Behavioral questions
Describe a complex data pipeline you designed.,How do you handle ambiguous data requirements?,Explain a technical concept to a non-technical person.,How do you stay updated with AI safety trends?
Frequently asked questions
- What are the key technical skills for a Data Engineer at 10a Labs?
- For the Data Engineer, Web Scraping role at 10a Labs, key technical skills include proficiency in Python and SQL, experience with web scraping tools like Beautiful Soup or Scrapy, and familiarity with cloud platforms such as Google Cloud Platform. Experience in designing and managing data pipelines, especially for text data, is also crucial.
- What is the work arrangement for this Data Engineer position at 10a Labs?
- This Data Engineer position at 10a Labs is fully remote and U.S.-based. This means you can work from anywhere within the United States.
- What kind of data will a Data Engineer work with at 10a Labs?
- A Data Engineer at 10a Labs will work with both structured and unstructured data, with a specific emphasis on text data collected through web scraping. This data supports the company's safety and threat intelligence initiatives.
- Does 10a Labs offer professional development opportunities for its Data Engineers?

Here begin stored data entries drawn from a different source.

/-- Settles O30: a record in range is written, and the request does nothing else. -/
theorem outfallAndAlarmRecordsAreStored : Obligations.OutfallAndAlarmRecordsAreStored := by
  intro m q s hfree
  refine ⟨fun k f hk hvalid => ⟨fun hquiet => ?_, fun hbusy => ?_⟩, fun f hout => ?_, fun l c g f hl hc hg => ⟨fun hlevel => ?_, fun hlevel => ?_⟩,
    fun f hout => ?_⟩
  · have hfree_to_write : ((s.outfall k).configured && notQuiet (arrive m s) k) = false := by
      rw [← Bool.not_eq_true, ← outfall_arrive m s, outfallBusy_eq_true]
      rcases hquiet with h | h <;> simp [h]
    refine hostRequest_ok (r := .setOutfall (.fields f)) hfree ?_ rfl rfl
    change handleSetOutfall (.fields f) (arrive m s) = _
    simp [handleSetOutfall_of_outfall hk, hvalid, hfree_to_write]
    rfl
  · have hnot_free : ((s.outfall k).configured && notQuiet (arrive m s) k) = true := by
      rw [← outfall_arrive m s, outfallBusy_eq_true]
      simpa using hbusy
    refine hostRequest_refused (r := .setOutfall (.fields f)) hfree ?_ (by decide) (by decide)
    change handleSetOutfall (.fields f) (arrive m s) = _
    simp [handleSetOutfall_of_outfall hk, hvalid, hnot_free]
  · exact hostRequest_refused (r := .setOutfall (.fields f)) hfree (handleSetOutfall_outside hout _) (by decide) (by decide)
  · have hcheck : (c == .alert && !inRange 1 3 f.level) = false := by
      rcases hlevel with h | h <;> simp [h, inRange]
    refine hostRequest_ok (r := .setAlarmLine (.fields f)) hfree ?_ rfl rfl
    change handleSetAlarmLine (.fields f) (arrive m s) = _
    simp [handleSetAlarmLine_of_line hl hc hg, hcheck]
  · obtain ⟨rfl, hout⟩ := hlevel
    have hcheck : inRange 1 3 f.level = false := by
      simp [inRange]
      omega
    refine hostRequest_refused (r := .setAlarmLine (.fields f)) hfree ?_ (by decide) (by decide)
    change handleSetAlarmLine (.fields f) (arrive m s) = _
    simp [handleSetAlarmLine_of_line hl hc hg, hcheck]
  · exact hostRequest_refused (r := .setAlarmLine (.fields f)) hfree (handleSetAlarmLine_outside hout _) (by decide) (by decide)

end Sys2Proof.Machine

/-! PROOF. What the reactions of the planner, the drain scheduler and the two queues leave of the mode and of the sounding scheduler. -/

namespace Sys2Proof.Machine

/-! ### Operations that leave the mode and the sounding scheduler alone -/

@[simp] theorem mode_snd_postAt (t i : Nat) (d : NoticeDetail) (s : State) :
    (postAt t i d s).mode = s.mode ∧ (postAt t i d s).snd = s.snd := ⟨rfl, rfl⟩

@[simp] theorem mode_snd_post (i : Nat) (d : NoticeDetail) (s : State) :
    (post i d s).mode = s.mode ∧ (post i d s).snd = s.snd := ⟨rfl, rfl⟩

@[simp] theorem mode_snd_dropChoice (s : State) : (dropChoice s).mode = s.mode ∧ (dropChoice s).snd = s.snd := ⟨rfl, rfl⟩

@[simp] theorem mode_snd_consume (s : State) : (consume s).mode = s.mode ∧ (consume s).snd = s.snd := ⟨rfl, rfl⟩

@[simp] theorem mode_snd_withCounters (s : State) (c : CreditCounters) :
    (s.withCounters c).mode = s.mode ∧ (s.withCounters c).snd = s.snd := ⟨rfl, rfl⟩

@[simp] theorem mode_snd_recordOutcome (d : Fin 16) (c : LineCommand) (o : Originator) (oc : LineOutcome) (s : State) :
    (recordOutcome d c o oc s).mode = s.mode ∧ (recordOutcome d c o oc s).snd = s.snd := ⟨rfl, rfl⟩

@[simp] theorem mode_snd_reshutFailed (b : Fin 8) (f : Failure) (s : State) :
    (reshutFailed b f s).mode = s.mode ∧ (reshutFailed b f s).snd = s.snd := by
  unfold reshutFailed; split <;> simp

@[simp] theorem mode_snd_tellSuperseded (o : Originator) (c : LineCommand) (s : State) :
    (tellSuperseded o c s).mode = s.mode ∧ (tellSuperseded o c s).snd = s.snd := by
  unfold tellSuperseded
  repeat' split
  all_goals simp

@[simp] theorem mode_snd_supersede (w : LineEntry) (s : State) : (supersede w s).mode = s.mode ∧ (supersede w s).snd = s.snd := by
  unfold supersede; dsimp only; split <;> simp

@[simp] theorem mode_snd_lineTake (s : State) : (lineTake s).mode = s.mode ∧ (lineTake s).snd = s.snd := by
  unfold lineTake; split <;> simp

@[simp] theorem mode_snd_putDrive (d : Fin 16) (c : LineCommand) (o : Originator) (s : State) :
    (putDrive d c o s).mode = s.mode ∧ (putDrive d c o s).snd = s.snd := by
  unfold putDrive; split <;> simp

@[simp] theorem mode_snd_putForOrder (b : Fin 8) (c : LineCommand) (s : State) :
    (putForOrder b c s).mode = s.mode ∧ (putForOrder b c s).snd = s.snd := by
  unfold putForOrder; split <;> simp

@[simp] theorem mode_snd_forfeit (b : Fin 8) (s : State) : (forfeit b s).mode = s.mode ∧ (forfeit b s).snd = s.snd := by
  unfold forfeit
  repeat' split
  all_goals simp

@[simp] theorem mode_snd_changeHolds (b : Fin 8) (f : HoldCauses → HoldCauses) (s : State) :
    (changeHolds b f s).mode = s.mode ∧ (changeHolds b f s).snd = s.snd := by
  unfold changeHolds; split <;> simp

@[simp] theorem mode_snd_enterOpening (b : Fin 8) (s : State) :
    (enterOpening b s).mode = s.mode ∧ (enterOpening b s).snd = s.snd := by
  unfold enterOpening; split <;> simp

@[simp] theorem mode_snd_creditsWanted (s : State) : (creditsWanted s).mode = s.mode ∧ (creditsWanted s).snd = s.snd := by
  unfold creditsWanted
  repeat' split
  all_goals simp

@[simp] theorem mode_snd_slotGrantRounds (n : Nat) (s : State) :
    (slotGrantRounds n s).mode = s.mode ∧ (slotGrantRounds n s).snd = s.snd := by
  induction n generalizing s with
  | zero => exact mode_snd_creditsWanted s
  | succ n ih =>
    unfold slotGrantRounds
    repeat' split
    all_goals simp [ih]

@[simp] theorem mode_snd_slotGrant (s : State) : (slotGrant s).mode = s.mode ∧ (slotGrant s).snd = s.snd :=
  mode_snd_slotGrantRounds 8 s

@[simp] theorem mode_snd_plannerBay (s : State) (b : Fin 8) : (plannerBay s b).mode = s.mode ∧ (plannerBay s b).snd = s.snd := by
  unfold plannerBay; split <;> simp

/-- A fold of steps that leave the mode and the sounding scheduler alone. -/
theorem mode_snd_foldl {α : Type} (f : State → α → State) (h : ∀ s a, (f s a).mode = s.mode ∧ (f s a).snd = s.snd) (l : List α) (s : State) :
    (l.foldl f s).mode = s.mode ∧ (l.foldl f s).snd = s.snd := by
  induction l generalizing s with
  | nil => exact ⟨rfl, rfl⟩
  | cons a t ih =>
    obtain ⟨hm, hs⟩ := ih (f s a)
    exact ⟨hm.trans (h s a).1, hs.trans (h s a).2⟩

@[simp] theorem mode_snd_plannerEvaluation (s : State) :
    (plannerEvaluation s).mode = s.mode ∧ (plannerEvaluation s).snd = s.snd :=
  mode_snd_foldl _ mode_snd_plannerBay _ _

/-! ### Operations of the sounding scheduler leave the mode alone -/

@[simp] theorem mode_supplyOn (s : State) : (supplyOn s).mode = s.mode := by
  unfold supplyOn; split <;> simp

@[simp] theorem mode_supplyOff (s : State) : (supplyOff s).mode = s.mode := rfl

@[simp] theorem mode_supplyFollowsMode (s : State) : (supplyFollowsMode s).mode = s.mode := by
  unfold supplyFollowsMode
  repeat' split
  all_goals simp

@[simp] theorem mode_engineTake (s : State) : (engineTake s).mode = s.mode := by
  unfold engineTake; dsimp only
  repeat' split
  all_goals simp

@[simp] theorem mode_queueEntry (e : SoundingEntry) (s : State) : (queueEntry e s).mode = s.mode := rfl

@[simp] theorem mode_reviseEntry (b : Fin 8) (s : State) : (reviseEntry b s).mode = s.mode := by
  unfold reviseEntry; split <;> simp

- Yes, 10a Labs supports professional development for its employees. This includes assistance for attending conferences, pursuing continuing education, or engaging in leadership training programs.
- What is the preferred educational background for a Data Engineer at 10a Labs?
- While a degree in Computer Science, Engineering, Information Science, Data Science, or a related field is preferred, 10a Labs also considers equivalent work experience. A graduate degree in a related field is a plus.
- How does 10a Labs ensure AI systems are deployed safely?
- 10a Labs acts as a safety and threat-intelligence layer for AI development. They achieve this through adversarial red teaming, model evaluations, and intelligence collection, enabling teams to proactively address evolving threats and deploy AI safely.